*Required work*:
In the data below, which lines contain "installations"? List them by copying each one.

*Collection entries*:
+ + +

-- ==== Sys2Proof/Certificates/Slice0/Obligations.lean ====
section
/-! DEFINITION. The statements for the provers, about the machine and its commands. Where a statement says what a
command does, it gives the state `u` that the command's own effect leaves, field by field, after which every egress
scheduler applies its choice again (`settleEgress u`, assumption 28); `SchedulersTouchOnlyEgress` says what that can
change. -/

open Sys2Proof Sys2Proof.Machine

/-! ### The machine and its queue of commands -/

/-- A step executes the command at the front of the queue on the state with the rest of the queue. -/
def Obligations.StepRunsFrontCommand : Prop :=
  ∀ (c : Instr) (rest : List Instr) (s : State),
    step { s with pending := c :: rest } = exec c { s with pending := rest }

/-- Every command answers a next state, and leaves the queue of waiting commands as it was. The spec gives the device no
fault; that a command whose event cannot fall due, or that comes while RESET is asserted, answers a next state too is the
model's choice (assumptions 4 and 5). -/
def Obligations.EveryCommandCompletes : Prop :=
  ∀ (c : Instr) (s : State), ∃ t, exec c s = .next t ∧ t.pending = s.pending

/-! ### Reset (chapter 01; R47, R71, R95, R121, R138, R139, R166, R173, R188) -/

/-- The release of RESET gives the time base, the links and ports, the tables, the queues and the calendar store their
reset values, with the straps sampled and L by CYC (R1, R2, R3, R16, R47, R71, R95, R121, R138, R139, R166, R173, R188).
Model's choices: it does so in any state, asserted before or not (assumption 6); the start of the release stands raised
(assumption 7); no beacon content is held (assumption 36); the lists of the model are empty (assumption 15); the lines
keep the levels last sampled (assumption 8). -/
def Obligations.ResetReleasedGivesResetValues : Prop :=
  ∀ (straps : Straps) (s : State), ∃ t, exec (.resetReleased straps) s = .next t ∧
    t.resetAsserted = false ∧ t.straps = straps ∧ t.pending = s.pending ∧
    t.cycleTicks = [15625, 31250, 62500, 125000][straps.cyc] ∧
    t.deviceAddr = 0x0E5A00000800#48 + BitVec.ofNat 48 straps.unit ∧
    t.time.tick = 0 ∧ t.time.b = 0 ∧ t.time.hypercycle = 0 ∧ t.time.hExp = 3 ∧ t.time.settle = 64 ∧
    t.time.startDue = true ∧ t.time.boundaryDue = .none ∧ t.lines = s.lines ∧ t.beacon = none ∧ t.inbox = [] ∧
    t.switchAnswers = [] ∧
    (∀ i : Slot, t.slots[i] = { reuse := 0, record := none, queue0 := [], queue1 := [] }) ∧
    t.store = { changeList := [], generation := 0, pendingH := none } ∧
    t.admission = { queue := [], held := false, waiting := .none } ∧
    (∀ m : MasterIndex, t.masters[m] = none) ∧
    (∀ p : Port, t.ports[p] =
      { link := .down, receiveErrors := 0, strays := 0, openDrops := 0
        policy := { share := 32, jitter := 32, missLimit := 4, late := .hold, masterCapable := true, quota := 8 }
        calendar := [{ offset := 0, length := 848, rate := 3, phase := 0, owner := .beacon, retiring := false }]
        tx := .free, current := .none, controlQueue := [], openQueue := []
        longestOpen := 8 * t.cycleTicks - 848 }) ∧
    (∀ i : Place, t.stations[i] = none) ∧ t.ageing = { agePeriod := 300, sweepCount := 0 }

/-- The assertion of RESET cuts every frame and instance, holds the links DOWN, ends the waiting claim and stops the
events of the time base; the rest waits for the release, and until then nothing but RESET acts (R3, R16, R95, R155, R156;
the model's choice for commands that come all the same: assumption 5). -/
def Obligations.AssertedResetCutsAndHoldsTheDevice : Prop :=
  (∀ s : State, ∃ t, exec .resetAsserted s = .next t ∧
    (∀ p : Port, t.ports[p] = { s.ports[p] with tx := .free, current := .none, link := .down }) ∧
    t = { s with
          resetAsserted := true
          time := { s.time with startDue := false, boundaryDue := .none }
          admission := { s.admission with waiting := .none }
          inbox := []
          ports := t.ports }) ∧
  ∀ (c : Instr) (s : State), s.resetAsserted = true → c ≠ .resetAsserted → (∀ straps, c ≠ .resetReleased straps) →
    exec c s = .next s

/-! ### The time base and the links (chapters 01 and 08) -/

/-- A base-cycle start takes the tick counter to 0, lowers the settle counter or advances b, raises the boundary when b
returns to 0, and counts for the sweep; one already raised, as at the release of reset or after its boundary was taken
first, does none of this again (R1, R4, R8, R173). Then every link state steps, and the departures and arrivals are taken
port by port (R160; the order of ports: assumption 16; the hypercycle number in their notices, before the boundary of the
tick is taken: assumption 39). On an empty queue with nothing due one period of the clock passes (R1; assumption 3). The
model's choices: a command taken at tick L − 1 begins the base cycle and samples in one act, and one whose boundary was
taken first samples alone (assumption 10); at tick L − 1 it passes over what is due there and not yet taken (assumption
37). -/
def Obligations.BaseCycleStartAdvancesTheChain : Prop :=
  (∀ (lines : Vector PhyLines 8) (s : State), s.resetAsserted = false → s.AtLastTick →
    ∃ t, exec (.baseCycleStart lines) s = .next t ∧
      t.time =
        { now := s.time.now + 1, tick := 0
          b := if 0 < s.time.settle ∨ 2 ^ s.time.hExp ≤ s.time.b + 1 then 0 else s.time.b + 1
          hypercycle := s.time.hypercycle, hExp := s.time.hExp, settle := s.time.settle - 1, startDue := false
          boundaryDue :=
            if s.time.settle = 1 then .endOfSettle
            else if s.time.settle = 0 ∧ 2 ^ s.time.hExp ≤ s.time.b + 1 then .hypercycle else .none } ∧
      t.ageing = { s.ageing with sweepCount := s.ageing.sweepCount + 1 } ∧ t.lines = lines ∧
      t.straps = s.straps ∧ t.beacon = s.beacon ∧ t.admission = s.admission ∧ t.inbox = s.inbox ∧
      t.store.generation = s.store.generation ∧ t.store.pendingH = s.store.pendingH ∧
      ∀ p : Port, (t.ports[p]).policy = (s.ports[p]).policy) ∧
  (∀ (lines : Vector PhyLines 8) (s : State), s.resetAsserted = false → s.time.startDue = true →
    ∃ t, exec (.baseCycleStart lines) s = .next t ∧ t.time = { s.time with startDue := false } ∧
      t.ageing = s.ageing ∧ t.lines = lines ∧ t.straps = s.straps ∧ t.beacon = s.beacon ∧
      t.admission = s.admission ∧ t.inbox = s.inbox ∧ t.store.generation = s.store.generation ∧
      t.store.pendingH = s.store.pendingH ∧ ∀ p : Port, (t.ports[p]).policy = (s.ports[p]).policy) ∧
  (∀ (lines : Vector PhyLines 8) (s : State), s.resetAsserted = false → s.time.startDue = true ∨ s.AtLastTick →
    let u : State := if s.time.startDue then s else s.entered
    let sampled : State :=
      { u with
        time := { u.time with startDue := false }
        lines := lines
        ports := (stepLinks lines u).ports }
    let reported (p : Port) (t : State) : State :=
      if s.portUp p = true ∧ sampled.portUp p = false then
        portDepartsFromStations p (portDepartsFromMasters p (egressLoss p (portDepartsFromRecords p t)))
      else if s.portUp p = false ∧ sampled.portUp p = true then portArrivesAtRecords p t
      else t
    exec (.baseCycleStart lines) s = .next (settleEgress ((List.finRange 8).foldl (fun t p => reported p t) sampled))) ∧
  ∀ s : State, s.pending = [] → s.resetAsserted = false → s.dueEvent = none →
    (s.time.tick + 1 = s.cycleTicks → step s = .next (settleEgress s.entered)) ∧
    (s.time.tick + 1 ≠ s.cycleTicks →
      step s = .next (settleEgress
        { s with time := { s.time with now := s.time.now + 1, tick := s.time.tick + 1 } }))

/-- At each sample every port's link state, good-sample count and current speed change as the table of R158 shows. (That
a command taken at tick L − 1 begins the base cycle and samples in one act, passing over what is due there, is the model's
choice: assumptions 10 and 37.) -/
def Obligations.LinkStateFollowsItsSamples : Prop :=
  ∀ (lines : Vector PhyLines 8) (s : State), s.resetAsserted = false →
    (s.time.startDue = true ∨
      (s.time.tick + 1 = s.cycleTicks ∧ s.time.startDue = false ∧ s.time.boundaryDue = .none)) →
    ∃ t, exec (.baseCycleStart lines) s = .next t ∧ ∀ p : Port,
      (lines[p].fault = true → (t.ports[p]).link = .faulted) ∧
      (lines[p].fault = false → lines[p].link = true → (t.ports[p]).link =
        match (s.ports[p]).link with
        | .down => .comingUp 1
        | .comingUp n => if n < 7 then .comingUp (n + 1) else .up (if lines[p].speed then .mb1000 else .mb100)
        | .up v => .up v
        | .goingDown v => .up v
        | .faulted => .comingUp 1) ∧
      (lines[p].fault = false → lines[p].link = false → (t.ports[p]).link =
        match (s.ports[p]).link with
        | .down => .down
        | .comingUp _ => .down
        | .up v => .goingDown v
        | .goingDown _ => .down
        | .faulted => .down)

+ + +

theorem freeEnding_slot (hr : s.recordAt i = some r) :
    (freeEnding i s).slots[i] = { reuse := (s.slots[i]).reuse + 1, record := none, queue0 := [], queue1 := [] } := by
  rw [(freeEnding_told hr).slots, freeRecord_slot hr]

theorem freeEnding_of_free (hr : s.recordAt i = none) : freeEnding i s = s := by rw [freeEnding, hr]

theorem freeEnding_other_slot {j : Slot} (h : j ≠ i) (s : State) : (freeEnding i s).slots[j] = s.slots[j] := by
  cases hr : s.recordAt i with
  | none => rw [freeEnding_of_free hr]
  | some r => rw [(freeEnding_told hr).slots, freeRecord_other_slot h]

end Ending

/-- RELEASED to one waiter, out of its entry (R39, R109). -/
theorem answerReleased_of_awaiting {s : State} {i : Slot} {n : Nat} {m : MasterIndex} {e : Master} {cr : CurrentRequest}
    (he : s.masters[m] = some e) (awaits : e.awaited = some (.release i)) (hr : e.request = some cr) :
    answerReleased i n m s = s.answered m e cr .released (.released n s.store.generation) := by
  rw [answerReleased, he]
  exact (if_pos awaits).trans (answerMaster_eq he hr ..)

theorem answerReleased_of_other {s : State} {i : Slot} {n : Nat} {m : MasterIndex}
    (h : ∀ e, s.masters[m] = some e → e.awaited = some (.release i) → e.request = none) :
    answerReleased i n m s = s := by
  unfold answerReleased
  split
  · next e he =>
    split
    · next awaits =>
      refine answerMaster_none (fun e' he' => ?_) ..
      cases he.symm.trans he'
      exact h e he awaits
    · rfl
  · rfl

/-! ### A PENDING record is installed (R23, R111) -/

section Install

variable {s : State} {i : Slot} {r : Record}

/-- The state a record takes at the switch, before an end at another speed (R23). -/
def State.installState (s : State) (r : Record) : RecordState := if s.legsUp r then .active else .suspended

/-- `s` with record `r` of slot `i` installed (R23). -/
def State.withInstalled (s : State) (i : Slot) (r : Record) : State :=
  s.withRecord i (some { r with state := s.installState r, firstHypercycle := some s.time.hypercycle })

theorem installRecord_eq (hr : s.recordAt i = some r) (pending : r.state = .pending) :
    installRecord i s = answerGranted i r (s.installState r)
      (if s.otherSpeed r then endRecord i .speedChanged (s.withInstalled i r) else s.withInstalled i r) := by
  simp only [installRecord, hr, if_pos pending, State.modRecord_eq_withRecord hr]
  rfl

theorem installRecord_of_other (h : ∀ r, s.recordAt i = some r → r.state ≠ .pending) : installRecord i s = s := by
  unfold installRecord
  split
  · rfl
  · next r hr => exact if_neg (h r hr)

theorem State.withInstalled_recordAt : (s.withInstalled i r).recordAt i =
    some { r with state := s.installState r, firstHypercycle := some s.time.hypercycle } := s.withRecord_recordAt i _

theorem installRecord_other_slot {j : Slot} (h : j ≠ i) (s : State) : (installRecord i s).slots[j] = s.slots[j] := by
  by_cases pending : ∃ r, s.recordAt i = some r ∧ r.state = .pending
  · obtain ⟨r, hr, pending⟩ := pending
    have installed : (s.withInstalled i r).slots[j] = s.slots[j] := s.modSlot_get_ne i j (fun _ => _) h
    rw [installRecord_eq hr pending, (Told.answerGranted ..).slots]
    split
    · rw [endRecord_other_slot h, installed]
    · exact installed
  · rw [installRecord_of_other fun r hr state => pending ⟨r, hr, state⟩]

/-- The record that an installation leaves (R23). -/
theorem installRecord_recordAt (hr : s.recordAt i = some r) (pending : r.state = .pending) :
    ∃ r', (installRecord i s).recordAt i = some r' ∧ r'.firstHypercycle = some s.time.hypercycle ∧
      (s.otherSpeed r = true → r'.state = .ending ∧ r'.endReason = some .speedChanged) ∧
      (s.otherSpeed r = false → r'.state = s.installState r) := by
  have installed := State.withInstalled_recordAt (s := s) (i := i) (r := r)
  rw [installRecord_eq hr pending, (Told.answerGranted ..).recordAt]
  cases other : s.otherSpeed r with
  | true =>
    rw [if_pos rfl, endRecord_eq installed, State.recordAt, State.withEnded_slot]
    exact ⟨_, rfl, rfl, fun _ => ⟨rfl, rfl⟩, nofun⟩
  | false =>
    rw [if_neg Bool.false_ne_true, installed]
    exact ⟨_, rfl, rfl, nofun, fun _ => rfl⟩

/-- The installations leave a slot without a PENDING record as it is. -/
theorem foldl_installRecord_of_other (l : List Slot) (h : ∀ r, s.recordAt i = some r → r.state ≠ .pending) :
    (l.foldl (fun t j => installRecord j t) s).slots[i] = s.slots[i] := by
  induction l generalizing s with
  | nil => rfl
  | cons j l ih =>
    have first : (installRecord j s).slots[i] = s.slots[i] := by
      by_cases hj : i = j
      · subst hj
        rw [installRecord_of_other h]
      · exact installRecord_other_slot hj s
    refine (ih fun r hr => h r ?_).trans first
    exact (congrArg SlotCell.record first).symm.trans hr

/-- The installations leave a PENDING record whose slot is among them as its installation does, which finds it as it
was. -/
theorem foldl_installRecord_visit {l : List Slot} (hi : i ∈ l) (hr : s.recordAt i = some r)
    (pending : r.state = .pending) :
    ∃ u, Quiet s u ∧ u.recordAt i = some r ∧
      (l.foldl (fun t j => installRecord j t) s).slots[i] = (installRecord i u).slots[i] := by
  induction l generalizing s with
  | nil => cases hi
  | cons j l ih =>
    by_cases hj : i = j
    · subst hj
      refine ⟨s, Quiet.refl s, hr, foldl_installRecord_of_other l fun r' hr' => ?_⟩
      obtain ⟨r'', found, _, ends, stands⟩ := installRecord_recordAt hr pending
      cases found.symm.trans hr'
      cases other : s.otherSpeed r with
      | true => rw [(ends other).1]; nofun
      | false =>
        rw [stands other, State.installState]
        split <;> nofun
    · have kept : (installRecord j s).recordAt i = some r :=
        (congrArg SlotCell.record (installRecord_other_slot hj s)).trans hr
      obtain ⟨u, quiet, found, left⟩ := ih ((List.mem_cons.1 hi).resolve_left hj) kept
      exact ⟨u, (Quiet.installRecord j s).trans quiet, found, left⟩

+ + +

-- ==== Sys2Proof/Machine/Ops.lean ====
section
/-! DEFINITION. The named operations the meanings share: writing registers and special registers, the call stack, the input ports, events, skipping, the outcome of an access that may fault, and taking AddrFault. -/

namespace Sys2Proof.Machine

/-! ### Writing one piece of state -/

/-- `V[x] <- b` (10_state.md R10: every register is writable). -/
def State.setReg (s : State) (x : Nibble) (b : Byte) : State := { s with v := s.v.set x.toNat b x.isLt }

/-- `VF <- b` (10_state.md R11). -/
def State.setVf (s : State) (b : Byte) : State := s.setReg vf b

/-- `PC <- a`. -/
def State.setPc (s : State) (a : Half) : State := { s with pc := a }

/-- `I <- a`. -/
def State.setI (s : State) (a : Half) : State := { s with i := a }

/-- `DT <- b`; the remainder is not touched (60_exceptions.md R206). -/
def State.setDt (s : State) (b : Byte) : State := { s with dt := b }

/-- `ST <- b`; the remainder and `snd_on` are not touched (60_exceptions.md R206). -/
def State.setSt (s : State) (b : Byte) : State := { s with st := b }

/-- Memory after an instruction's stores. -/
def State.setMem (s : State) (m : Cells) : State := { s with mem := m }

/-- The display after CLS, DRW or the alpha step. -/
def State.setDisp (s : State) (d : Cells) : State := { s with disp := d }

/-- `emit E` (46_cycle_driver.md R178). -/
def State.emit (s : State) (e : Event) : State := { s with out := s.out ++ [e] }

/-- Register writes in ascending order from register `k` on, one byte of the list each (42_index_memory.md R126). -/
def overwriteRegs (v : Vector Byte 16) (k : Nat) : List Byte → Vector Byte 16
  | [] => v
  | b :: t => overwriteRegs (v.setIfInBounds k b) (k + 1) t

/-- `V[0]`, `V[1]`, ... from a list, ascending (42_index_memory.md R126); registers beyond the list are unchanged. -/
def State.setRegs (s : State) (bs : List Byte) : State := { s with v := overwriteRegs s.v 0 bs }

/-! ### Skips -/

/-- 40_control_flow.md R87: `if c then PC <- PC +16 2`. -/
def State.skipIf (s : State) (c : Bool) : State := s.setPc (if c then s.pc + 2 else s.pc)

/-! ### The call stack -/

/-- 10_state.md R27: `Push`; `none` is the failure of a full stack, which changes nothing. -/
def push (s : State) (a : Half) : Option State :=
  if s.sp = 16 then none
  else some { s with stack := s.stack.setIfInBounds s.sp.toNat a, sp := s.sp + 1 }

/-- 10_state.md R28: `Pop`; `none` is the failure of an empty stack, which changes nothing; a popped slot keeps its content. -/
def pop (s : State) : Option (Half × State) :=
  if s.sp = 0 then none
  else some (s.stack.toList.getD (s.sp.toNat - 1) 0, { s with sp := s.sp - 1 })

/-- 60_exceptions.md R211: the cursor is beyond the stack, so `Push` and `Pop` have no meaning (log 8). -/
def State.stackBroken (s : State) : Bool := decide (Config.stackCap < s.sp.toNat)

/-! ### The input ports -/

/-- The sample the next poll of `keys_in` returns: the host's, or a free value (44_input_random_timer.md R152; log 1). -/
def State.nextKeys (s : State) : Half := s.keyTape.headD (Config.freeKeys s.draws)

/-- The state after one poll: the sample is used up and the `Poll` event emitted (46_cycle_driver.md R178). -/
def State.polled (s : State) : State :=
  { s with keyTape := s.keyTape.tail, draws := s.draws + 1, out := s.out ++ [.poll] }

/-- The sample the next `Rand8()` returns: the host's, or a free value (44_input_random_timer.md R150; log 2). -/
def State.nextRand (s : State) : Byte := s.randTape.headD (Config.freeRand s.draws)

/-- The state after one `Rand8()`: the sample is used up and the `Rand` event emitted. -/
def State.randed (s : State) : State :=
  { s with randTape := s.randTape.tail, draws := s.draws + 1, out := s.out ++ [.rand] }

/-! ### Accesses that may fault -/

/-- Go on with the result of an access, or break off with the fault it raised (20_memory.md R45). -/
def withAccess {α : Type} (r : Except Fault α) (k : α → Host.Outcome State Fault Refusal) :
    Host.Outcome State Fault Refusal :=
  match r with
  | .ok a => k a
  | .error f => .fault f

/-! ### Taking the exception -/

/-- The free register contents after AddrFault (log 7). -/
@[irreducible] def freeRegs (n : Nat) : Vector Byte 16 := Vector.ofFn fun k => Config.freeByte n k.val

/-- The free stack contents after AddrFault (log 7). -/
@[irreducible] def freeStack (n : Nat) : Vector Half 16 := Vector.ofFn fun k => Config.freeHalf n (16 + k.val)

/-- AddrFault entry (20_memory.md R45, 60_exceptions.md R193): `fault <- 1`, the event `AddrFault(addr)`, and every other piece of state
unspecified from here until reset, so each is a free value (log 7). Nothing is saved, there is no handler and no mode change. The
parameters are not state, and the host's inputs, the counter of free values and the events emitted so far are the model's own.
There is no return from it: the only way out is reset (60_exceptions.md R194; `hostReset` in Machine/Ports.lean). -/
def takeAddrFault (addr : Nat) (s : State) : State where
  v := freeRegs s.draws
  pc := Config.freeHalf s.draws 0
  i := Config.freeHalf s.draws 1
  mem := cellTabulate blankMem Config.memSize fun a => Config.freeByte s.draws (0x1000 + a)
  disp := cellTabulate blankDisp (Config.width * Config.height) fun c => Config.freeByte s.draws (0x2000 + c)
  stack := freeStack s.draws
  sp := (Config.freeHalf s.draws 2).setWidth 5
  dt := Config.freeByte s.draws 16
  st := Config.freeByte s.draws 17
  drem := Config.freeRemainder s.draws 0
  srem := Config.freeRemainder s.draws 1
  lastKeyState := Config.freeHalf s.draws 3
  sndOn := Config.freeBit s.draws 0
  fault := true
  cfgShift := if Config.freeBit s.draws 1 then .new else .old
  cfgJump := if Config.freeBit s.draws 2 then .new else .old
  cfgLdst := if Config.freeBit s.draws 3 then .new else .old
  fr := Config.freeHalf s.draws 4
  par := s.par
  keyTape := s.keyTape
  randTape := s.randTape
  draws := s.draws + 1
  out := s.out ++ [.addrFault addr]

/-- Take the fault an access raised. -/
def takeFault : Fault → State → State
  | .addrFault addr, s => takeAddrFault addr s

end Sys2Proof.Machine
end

+ + +

*Task answer*:
/-- The installations leave a slot without a PENDING record as it is. -/
/-- The installations leave a PENDING record whose slot is among them as its installation does, which finds it as it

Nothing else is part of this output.